=== WHAT YOU ARE ASKED TO DO ===
Scan the entries below, and for each line that includes the word "else", make a copy.

╔══

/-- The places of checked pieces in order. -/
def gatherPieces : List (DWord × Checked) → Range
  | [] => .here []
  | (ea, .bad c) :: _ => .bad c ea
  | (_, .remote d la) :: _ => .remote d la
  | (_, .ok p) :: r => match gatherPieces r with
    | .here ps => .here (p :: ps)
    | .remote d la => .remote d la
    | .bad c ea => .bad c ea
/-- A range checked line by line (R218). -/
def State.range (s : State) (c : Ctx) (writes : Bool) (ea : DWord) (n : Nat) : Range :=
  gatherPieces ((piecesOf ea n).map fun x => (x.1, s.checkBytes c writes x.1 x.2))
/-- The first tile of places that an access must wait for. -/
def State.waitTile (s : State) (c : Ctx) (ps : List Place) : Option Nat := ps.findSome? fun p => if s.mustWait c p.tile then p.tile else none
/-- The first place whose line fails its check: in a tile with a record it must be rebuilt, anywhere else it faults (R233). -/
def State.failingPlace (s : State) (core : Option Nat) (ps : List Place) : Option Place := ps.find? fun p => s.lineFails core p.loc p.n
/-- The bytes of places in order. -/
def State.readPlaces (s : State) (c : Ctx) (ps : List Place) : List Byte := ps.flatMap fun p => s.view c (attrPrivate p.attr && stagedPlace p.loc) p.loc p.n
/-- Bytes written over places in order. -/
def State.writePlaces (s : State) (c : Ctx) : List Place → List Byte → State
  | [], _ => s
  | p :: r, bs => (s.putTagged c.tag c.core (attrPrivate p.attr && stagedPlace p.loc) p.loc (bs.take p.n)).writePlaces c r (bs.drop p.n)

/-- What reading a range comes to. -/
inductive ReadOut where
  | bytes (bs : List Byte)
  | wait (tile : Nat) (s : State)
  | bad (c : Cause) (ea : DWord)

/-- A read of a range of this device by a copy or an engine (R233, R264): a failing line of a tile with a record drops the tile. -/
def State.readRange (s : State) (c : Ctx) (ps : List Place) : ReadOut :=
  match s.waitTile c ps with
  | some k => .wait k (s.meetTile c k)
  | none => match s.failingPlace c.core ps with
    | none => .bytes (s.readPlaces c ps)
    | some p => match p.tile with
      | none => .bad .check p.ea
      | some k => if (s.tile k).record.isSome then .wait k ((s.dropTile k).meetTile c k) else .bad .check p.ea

╚══

=== THE COMPLETED TASK ===
def State.waitTile (s : State) (c : Ctx) (ps : List Place) : Option Nat := ps.findSome? fun p => if s.mustWait c p.tile then p.tile else none
/-- The first place whose line fails its check: in a tile with a record it must be rebuilt, anywhere else it faults (R233). -/
      | some k => if (s.tile k).record.isSome then .wait k ((s.dropTile k).meetTile c k) else .bad .check p.ea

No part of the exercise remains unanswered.